August 6, 20168 yr Thanks for putting this together! I have to ask, though: where are all the people? Or did you purposefully get shots without crowds?
August 6, 20168 yr thx all -- there is more to come -- What are those slatted wooden crates on the walls in the archways of the madrassa? honestly i was stumped by that, because it isn't seen on other madrassas. at first i thought it might be historic or something, but i poked around online and mystery solved -- i got a laugh out of it: most of these historic madrassas hold shops and craft making businesses, so it looks like here they want their a/c.
August 6, 20168 yr Thanks for putting this together! I have to ask, though: where are all the people? Or did you purposefully get shots without crowds? hmm, its probably a mix of things. khiva is a small town (50k i think) and it is in the middle of nowhere, so it is probably never really all that highly touristed. also, it was well over 100 degrees every day, so people duck the sun. probably the big reason though is because it was eid al fitr, the end of ramadan. this is when people take a long holiday to visit family and do some charity work, so likely it was quieter than typical. however, it was interesting that this is a time a lot of uzbekis come in to visit these famous sights as they have the vacation time. i thought the market was pretty hopping though.

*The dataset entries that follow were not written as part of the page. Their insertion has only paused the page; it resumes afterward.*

-- ==== Sys2Proof/Machine/Map.lean ====
section
/-! DEFINITION. Finite maps from natural numbers, as lists of pairs with strictly rising keys, and byte-list helpers. -/

namespace Sys2Proof.Machine

/-- A finite map: pairs with strictly rising keys. A key that is not listed holds the map's default value. -/
abbrev SMap (α : Type) := List (Nat × α)

/-- The value at key `k`, `d` where it is not listed. -/
def SMap.get {α : Type} (d : α) : SMap α → Nat → α
  | [], _ => d
  | (k', v) :: m, k => if k' = k then v else SMap.get d m k

/-- The map with `v` at key `k`, listed. -/
def SMap.put {α : Type} : SMap α → Nat → α → SMap α
  | [], k, v => [(k, v)]
  | (k', v') :: m, k, v =>
    if k < k' then (k, v) :: (k', v') :: m
    else if k = k' then (k, v) :: m
    else (k', v') :: SMap.put m k v

/-- The map with key `k` not listed. -/
def SMap.erase {α : Type} : SMap α → Nat → SMap α
  | [], _ => []
  | (k', v') :: m, k => if k' = k then SMap.erase m k else (k', v') :: SMap.erase m k

/-- The map with `v` at key `k`, in the form that lists no default value. -/
def SMap.set {α : Type} [DecidableEq α] (d : α) (m : SMap α) (k : Nat) (v : α) : SMap α :=
  if v = d then SMap.erase m k else SMap.put m k v

/-- Whether key `k` is listed. -/
def SMap.has {α : Type} (m : SMap α) (k : Nat) : Bool := m.any fun p => p.1 == k

/-- Keys rise strictly, each above `lo`. -/
def SMap.rising {α : Type} : Option Nat → SMap α → Bool
  | _, [] => true
  | none, (k, _) :: m => SMap.rising (some k) m
  | some l, (k, _) :: m => decide (l < k) && SMap.rising (some k) m

/-- The canonical form: keys rise strictly and no listed value is the default. -/
def SMap.wf {α : Type} [DecidableEq α] (d : α) (m : SMap α) : Bool :=
  SMap.rising none m && m.all fun p => p.2 != d

/-- The little-endian value of a list of bytes (R3). -/
def leNat : List Byte → Nat
  | [] => 0
  | b :: bs => b.toNat + 256 * leNat bs

/-- The `n` low bytes of `v`, the lowest first (R3). -/
def leBytes : Nat → Nat → List Byte
  | 0, _ => []
  | n + 1, v => BitVec.ofNat 8 v :: leBytes n (v / 256)

/-- Bits [hi:lo] of a natural number. -/
def bits (v hi lo : Nat) : Nat := v / 2 ^ lo % 2 ^ (hi + 1 - lo)

/-- Bit `i` of a natural number. -/
def bit (v i : Nat) : Bool := v / 2 ^ i % 2 == 1

/-- A two's-complement reading of the low `w` bits. -/
def sgn (w v : Nat) : Int :=
  if v % 2 ^ w < 2 ^ (w - 1) then (v % 2 ^ w : Nat) else (v % 2 ^ w : Nat) - (2 ^ w : Nat)

/-- The low `w` bits of an integer. -/
def wrap (w : Nat) (x : Int) : Nat := (x % (2 ^ w : Nat)).toNat

/-- `v` with bits [hi:lo] replaced by the low bits of `f`. -/
def setBits (v hi lo f : Nat) : Nat :=
  v - bits v hi lo * 2 ^ lo + f % 2 ^ (hi + 1 - lo) * 2 ^ lo

/-- The first value of `f` over a list that is there. -/
def firstSome {α β : Type} (f : α → Option β) : List α → Option β
  | [] => none
  | a :: as =>
    match f a with
    | some b => some b
    | none => firstSome f as

/-- The values of a list, each once. -/
def distinct (xs : List Nat) : List Nat := xs.foldl (fun a x => if a.contains x then a else a ++ [x]) []

end Sys2Proof.Machine
end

August 7, 20168 yr Very cool. "You don't just walk into a bar and mix it up by calling a girl fat" - buildingcincinnati speaking about new forumers
August 7, 20168 yr Beautiful city. I visited Khiva about 18 years ago, it hasn't changed one bit. I really enjoyed traveling in Central Asia.

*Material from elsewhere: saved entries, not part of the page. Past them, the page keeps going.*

/-- Whether a mask keeps a position (R142). -/
def Conf.keeps (c : Conf) (m : Option (BitVec 64)) (p : Pos) : Bool :=
  match m with
  | some m => !c.men || m.getLsbD ((c.mbase + p.idx c.mlvl) % 64)
  | none => true

/-- The first position kept at or after one (R142). Within 130 moves of the mask level one is found, if one exists; a stream that
wraps below its mask level never moves it (R143). -/
def Conf.seek (c : Conf) (m : Option (BitVec 64)) : Nat → Pos → Option Pos
  | 0, _ => none
  | k + 1, p =>
    if c.atEnd p then none
    else if c.keeps m p then some p
    else if c.wen && c.wlvl < c.mlvl then none
    else c.seek m k (c.bump p c.mlvl (6 - c.mlvl))

/-- The first kept position at or after `p`, or the past-the-end position. -/
def Conf.first (c : Conf) (m : Option (BitVec 64)) (p : Pos) : Option Pos := c.seek m 130 p
/-- A wrapping stream, which has no past-the-end position (R158), stays where it is while its mask keeps nothing (R143). -/
def Conf.resolve (c : Conf) (m : Option (BitVec 64)) (p : Pos) : Pos := (c.first m p).getD (if c.wen then p else c.pastEnd)
/-- The position that follows one in the nest; none follows the past-the-end position (R158). -/
def Conf.succ (c : Conf) (p : Pos) : Pos := if c.atEnd p then p else c.bump p 1 5
/-- The kept position that follows one. -/
def Conf.after (c : Conf) (m : Option (BitVec 64)) (p : Pos) : Pos := c.resolve m (c.succ p)

/-- The latched mask in use: none while the stream has no mask. -/
def Port.mask (p : Port) : Option (BitVec 64) := if Conf.men p.cfg then p.latch.map (·.1) else none
/-- Whether a port has still to latch a mask before it needs a bit; a peer source has no nest (R153). -/
def Port.needsLatch (p : Port) : Bool := Conf.men p.cfg && p.latch.isNone && (Conf.sink p.cfg || !Conf.isPeer p.cfg)

/-! ## Item addresses (R140, R141) -/

/-- One level's part of an item's address, in half bytes; none for an item that returns zero. -/
def Conf.levelPart (c : Conf) (i0 : Nat) (p : Pos) (l : Nat) : Option Int :=
  let w : Int := c.fmt.bits
  let ix := fun l => if l = 0 then i0 else p.idx l
  if c.unf l then
    let q := c.pairOf l
    let f := c.str q
    let x : Int := (ix q : Int) * (bits f 31 28 + 1) + (ix l : Int) * (bits f 27 24 + 1) - bits f 23 16
    if x < 0 ∨ (bits f 15 0 : Int) ≤ x then none
    else if l = 0 then some (x * (w / 4)) else some (x * (2 * sgn 32 (c.str l)))
  else if c.unfolds.any fun u => c.pairOf u == l then some 0
  else if l = 0 then some (i0 * (w / 4))
  else some ((ix l : Int) * (2 * sgn 32 (c.str l)))

/-- ItemAddress, in half bytes (R140). -/
def Conf.itemAddr (c : Conf) (i0 : Nat) (p : Pos) : Option Int :=
  (List.range 6).foldl (fun a l => match a, c.levelPart i0 p l with
    | some a, some b => some (a + b)
    | _, _ => none) (some (if c.isCodec then 0 else 2 * (c.base : Int)))

/-- The virtual address or local offset of the first item of the element at a position, 0 where that item is padding. -/
def Conf.elemVa (c : Conf) (p : Pos) : Nat := match c.itemAddr 0 p with
  | some a => wrap 64 (a / 2)
  | none => 0

/-! ## Checks (Table 06-4) -/

/-- The bytes two buffers share. -/
def overlap (a n b m : Nat) : Bool := a < b + m && b < a + n

/-- Whether another stream of the core keeps a buffer that overlaps this one (reason 5). -/
def State.bufferClash (s : State) (k x n : Nat) (c : Conf) : Bool :=
  (s.core k).ctxs.any fun cx => cx.2.ports.any fun p =>
    !(cx.1 == x && p.1 == n) && p.2.act && !s.drained k cx.1 p.1
      && overlap c.bufl (256 * c.lines) (Conf.bufl p.2.cfg) (256 * Conf.lines p.2.cfg)

/-- Whether a core is a member of the gang of a context (R139). -/
def State.inGang (s : State) (k x core : Nat) : Bool :=
  match (s.ctx k x).bind with
  | some b => core == k || sameGang b.shape k core
  | none => false

/-- Reason 6 of Table 06-4; a level of 6 or 7 is the model's (log entry 106). -/
def Conf.badUnfold (c : Conf) : Bool :=
  let us := c.unfolds
  let ps := us.map c.pairOf
  decide (2 < us.length) || c.unf 5
    || us.any (fun u => decide (c.pairOf u ≤ u) || decide (5 < c.pairOf u) || c.unf (c.pairOf u) || c.str (c.pairOf u) % 65536 == 0)
    || (match ps with | [a, b] => a == b | _ => false)
    || (c.men && (c.mlvl == 0 || decide (5 < c.mlvl))) || (c.wen && (c.wlvl == 0 || decide (5 < c.wlvl)))

/-- The reason of Table 06-4 that refuses a configuration, the lowest first, with the codec status of reason 8; or the code
table of a codec stream. A port past the stream count has reason 10, whatever else fails (R228; log entry 77). -/
def State.checkConf (s : State) (k x n : Nat) (c : Conf) (busy : Bool) : Except (Nat × Nat) (Option CodecTable) :=
  let w := c.fmt.bits
  let fp4 := c.fmtCode == 5
  let codec : Except Nat (Option CodecTable) :=
    if c.isCodec then (codecRequest s k c.fmt c.dsz c.tbl false).map some else .ok none
  if (s.ctx k x).streamCount x ≤ n then .error (10, 0)
  else if (Fmt.ofCode? c.fmtCode).isNone || (c.isCodec && c.sink) || (c.isCodec && !codecFmt c.fmt) then .error (1, 0)
  else if c.fld 0 63 41 != 0 || c.flag 0 7 || (c.isPeer && c.base != 0)
      || (!c.isCodec && (c.nblk != 0 || c.fld 7 35 24 != 0 || c.dsz != 0))
      || (c.isPeer && !c.sink && ((List.range 6).any (fun l => c.count l != 1) || (List.range 5).any fun l => c.str (l + 1) != 0))
    then .error (2, 0)
  else if c.scope == 7 then .error (3, 0)
  else if (List.range 6).any (fun l => c.count l == 0) || decide (2048 < c.count 0 * w)
      || (fp4 && (c.count 0 % 8 != 0 || decide (256 < c.count 0) || !c.unfolds.isEmpty || decide (0x200000 < c.splane + 12)))
    then .error (4, 0)
  else if c.lines == 1 || (c.isCodec && decide (c.lines < 18)) || decide (0x200000 < c.bufl + 256 * c.lines)
      || s.bufferClash k x n c
    then .error (5, 0)
  else if c.badUnfold then .error (6, 0)
  else if (c.pval && ((c.isPeer && !c.sink) || (c.sink && !c.isPeer))) || (!c.pval && c.isPeer && c.sink)
      || (c.pval && !s.inGang k x c.pcore)
    then .error (7, 0)
  else match codec with
    | .error st => .error (8, st)
    | .ok t =>
      if busy then .error (9, 0) else .ok t

/-! ## Masks -/

/-- The cause word of a fault other than a translation or protection fault (R162; the address of one without an access: log entry
103). -/
def causeWordOf (addr code detail : Nat) : BitVec 256 := BitVec.ofNat 256 (addr % 2 ^ 64 + (code + detail * 256) * 2 ^ 64)

/-- Put a stream in FLT at a position (R162). -/
def Port.fail (p : Port) (pos : Pos) (f : BitVec 256) : Port := { p with flt := true, park := false, fault := f, fltPos := pos }

/-- Positions of lines that were restored from a record: the first kept ones from a start on, and past these the past-the-end
position (R160). -/
def Conf.place (c : Conf) (m : Option (BitVec 64)) : Pos → List Line → List Line × Pos
  | p, [] => ([], c.resolve m p)
  | p, l :: ls =>
    let q := c.resolve m p
    let (ls, e) := c.place m (c.succ q) ls
    ({ l with pos := q, frm := p } :: ls, e)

August 10, 20168 yr Beautiful city. I visited Khiva about 18 years ago, it hasn't changed one bit. I really enjoyed traveling in Central Asia. ha - i would hope it hasn't changed, right? that's great that you have been there, it does not seem like too many people have as it's certainly off the beaten path. i will post more uzbek city threads when i can and i would like to hear your thoughts.
August 16, 20168 yr So the pillars sit in a "mat" of camel hair? Is that what we were looking at? And that camel hair has survived hundreds of years?
August 16, 20168 yr So the pillars sit in a "mat" of camel hair? Is that what we were looking at? And that camel hair has survived hundreds of years? yes, yes and no. the camel hair kept up only for the posts used in new construction, for example, mostly like the open chiakana tea house roof posts. the hair acts like a suspension spring for the roof during an earthquake. actually, they said due to the desert air the wood can wear out well before the camel hair, unless it's kept oiled regularly, but they do change the hair once in awhile. there are modern and even ancient posts laying around here and there that have been removed as they wore out and there are several woodworker businesses in khiva that keep this architectural tradition up. some wood comes from nearby, which surprized me as its very desert-like around khiva, and some from the fergana valley on the eastern end of uzbekistan.